Risks and trade-offs

  1. Producer ABC change. produce_chunks is the new override hook (raises NotImplementedError by default; not formally @abstractmethod so legacy subclasses that still override produce() directly continue to validate). All 7 in-tree producers were migrated to override produce_chunks; external/downstream subclassers that override produce() directly continue to work but bypass the base-class batching. Called out in the PR description.

  2. Event Hub silent-semantic-change risk. The breaking rename is intentional. Adding unevaluatedProperties: false to the Event Hub schema (which lacked any additionalProperties declaration before) catches typos loudly. The literal batch_size: 300 still validates after the rename but now means pipeline batch size, not SDK callback size — that semantic shift is documented in the PR description and the processing-strategies docs.
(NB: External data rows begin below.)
/-! ### Resets -/

/-- What the boot header gives: the half-start delay, when a configuration slot is valid (R328). -/
theorem Gn.bootHeader_cases (g : Gn) :
    (bestSlot g.sc.cfgSlots 0 = none ∧ g.bootHeader = g) ∨ ∃ v, g.bootHeader = g.wr F.ckCfg_hsDelayMs v := by
  unfold Gn.bootHeader
  split
  · exact .inr ⟨_, rfl⟩
  · exact .inl ⟨by assumption, rfl⟩

/-- With no register written, every field reads its reset value. -/
theorem Gn.rg_default (g : Gn) (h : g.regs = []) (f : FRef) : g.rg f = regDefault f.key := by rw [Gn.rg, h, SMap.get]

/-- A module cold reset leaves every register at its reset value but the half-start delay (R285, R328). -/
theorem Gn.coldNow_rg (g : Gn) (cause : Nat) (f : FRef) (h : f.key ≠ F.ckCfg_hsDelayMs.key) : (g.coldNow cause).rg f = regDefault f.key := by
  unfold Gn.coldNow
  rcases Gn.bootHeader_cases _ with ⟨_, e⟩ | ⟨v, e⟩ <;> rw [e]
  · exact Gn.rg_default _ (by rfl) f
  · rw [Gn.rg_wr_ne _ _ h]; exact Gn.rg_default _ (by rfl) f

/-! ### Descriptors and completions -/

/-- An admitted descriptor runs its operation on the state in which it has begun. -/
theorem Gn.desc_admitted {g : Gn} {op : Nat} {r : OpRule} {h : DescHdr} (body : Gn → Gn) (a : g.admits op r h = true) :
    g.desc op r h body = body (g.begun op h) := by
  simp only [Gn.admits, Bool.and_eq_true, decide_eq_true_eq, Bool.not_eq_true', Bool.or_eq_true, beq_iff_eq] at a
  obtain ⟨⟨⟨⟨⟨⟨a1, a3⟩, a4⟩, a5⟩, a6⟩, a7⟩, a8⟩ := a
  unfold Gn.desc
  have c1 : (!g.alive || !g.fnServed h.fn || decide (4 ≤ h.sq)) = false := by simp [a1, a3, a4]
  have c3 : (h.fn != 0 && !r.vf) = false := by rcases a6 with x | x <;> simp [x]
  have c4 : (!(((g.fetch op h).startDesc op h).wake).stateOk r) = false := by simpa [Gn.begun] using a7
  simp [c1, a5, c3, c4, a8, Gn.begun]

/-- What every round of a loop keeps, the loop keeps. -/
theorem forEach_keeps {α ι : Type} (P : α → Prop) (l : List ι) (f : ι → α → α) (hf : ∀ i y, P y → P (f i y)) :
    ∀ x, P x → P (forEach l f x) := by
  induction l with
  | nil => intro x h; exact h
  | cons i l ih => intro x h; exact ih (f i x) (hf i x h)

/-- An arbitration writes its own registers and the arbiters' waiting requests only (R201, R202). -/
theorem Gn.arbitrate_keeps (P : Gn → Prop) (h1 : ∀ g f v, P g → P (g.wr f v)) (h2 : ∀ (g : Gn) x, P g → P { g with lk := x }) (g : Gn) (a : Nat)
    (reqs : List Nat) (h : P g) : P (g.arbitrate a reqs).1 := by
  unfold Gn.arbitrate
  simp only []
  split
  · exact h2 _ _ h
  · split
    · exact h2 _ _ h
    · split <;> exact h1 _ _ _ (h1 _ _ _ (h2 _ _ h))
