-- ==== Sys2Proof/Tests/Slice0.lean ====
section
/-! SUPPORT. Small tests: ill-formed terms that WellFormed refuses, the manual's worked numbers, and for every statement of Obligations.lean states
and operands that meet its hypotheses. -/

namespace Sys2Proof.Tests

set_option Elab.async false

open Sys2Proof Sys2Proof.Machine

/-- A state that differs from reset in the module, or in the block. -/
def onG (f : Gn → Gn) : State := { State.reset with gn := f Gn.init }
def onP (f : Pl → Pl) : State := { State.reset with pl := f State.reset.pl }

set_option maxRecDepth 16000

def h0 : DescHdr := ⟨0, 0, 7, false, false, 4096⟩
def h1 : DescHdr := ⟨1, 3, 9, false, false, 0⟩

/-- Queue pair `q` of function `fn` in service, 64 entries each; the pairs of h0 and h1; READY with them; the hall time set. -/
def ringOf (fn q : Nat) (g : Gn) : Gn := ((((g.put (F.hqCtl_en fn) true).put (F.hqSq_en fn q) true).wr (F.hqSq_lg fn q) 6).put (F.hqCq_en fn q) true).wr (F.hqCq_lg fn q) 6
def rings (g : Gn) : Gn := ringOf 1 3 (ringOf 0 0 g)
def rdy (g : Gn) : Gn := (rings g).wr F.buStat_phase 7

def ht (ns : Nat) (g : Gn) : Gn := { g with tm := { g.tm with fix := ns * nsFix } }

/-! ### Witnesses: host queues, power, resets, hangs -/

theorem witness_NopCompletes : (onG rdy).gn.admits 0x00 ⟨true, true, true, true⟩ h0 = true
    ∧ (onG (fun g => (rdy g).wr (F.scStu_st 1) 2)).gn.admits 0x00 ⟨true, true, true, true⟩ h1 = true := by decide

/-- h0 as the first descriptor fetched from its queue. -/
def wOwed (started : Bool) : Owed := { fn := 0, d := ⟨0, 0x00, 7, false, false, 4096, []⟩, head := 1, started := started }

theorem witness_CompletionEntryWritten : (let s := onG (fun g => (rdy g).wr (F.hqImod_icN 0 0) 2); let g := s.gn.begun 0x00 h0;
    s.gn.admits 0x00 ⟨true, true, true, true⟩ h0 = true ∧ h0.fn < 16 ∧ g.hq.owed.find? (fun x => x.isIt 0x00 h0 && x.started) = some (wOwed true)
      ∧ (∀ x ∈ g.hq.owed, x.d.op < 0x1F) ∧ g.cqOn 0 0 = true ∧ g.arbHeld 128 = false ∧ g.hq.dma = [] ∧ (g.cq 0 0).unsig + 1 < g.rg (F.hqImod_icN 0 0))
    ∧ (let s := onG (fun g => let k := (rdy g).put (F.arb_frz 128) true; { k with hq := { k.hq with owed := [wOwed false] } }); let g := s.gn.begun 0x00 h0;
      s.gn.admits 0x00 ⟨true, true, true, true⟩ h0 = true ∧ g.hq.owed.find? (fun x => x.isIt 0x00 h0 && x.started) = some (wOwed true)
      ∧ (∀ x ∈ g.hq.owed, x.d.op < 0x1F) ∧ g.cqOn 0 0 = true ∧ g.flag (F.arb_frz 128) = true) := by decide +kernel

def wE : Cqe := ⟨0, 0x80, true, 0, true, 0, 0, []⟩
  3. flush_ms semantics on Job shutdown. When the producer is being cancelled (Job.shutdownStep.stop), the pump’s try/finally ensures EOS is queued. The produce() loop sees EOS and flushes the final partial batch. Verified by the test_producer_batching shutdown case.

  4. relational/read defaults. fetch_size defaults to 10000 to preserve today’s DB roundtrip count. batch_size defaults to 1000, matching the framework default. Net effect vs. today: downstream batches grow from 1 to 1000 (huge improvement); DB roundtrips unchanged. Users with memory pressure on large rows can set a smaller fetch_size explicitly. Documented in the block’s reference page.

  5. Re-chunking cost. Lists are sliced with buffer[:n] / buffer[n:] — O(batch_size) per batch. Negligible relative to per-record block work; no benchmark required.

Out of scope

  • Changing the Result/payload internal field representation (issue #245).
  • Adding new connector blocks (Snowflake #392, Kafka, S3 #351, RabbitMQ #265, Kinesis #264).
  • Pulling Prometheus out of core (#336).
  • Backpressure / queue sizing changes to the Step pipeline.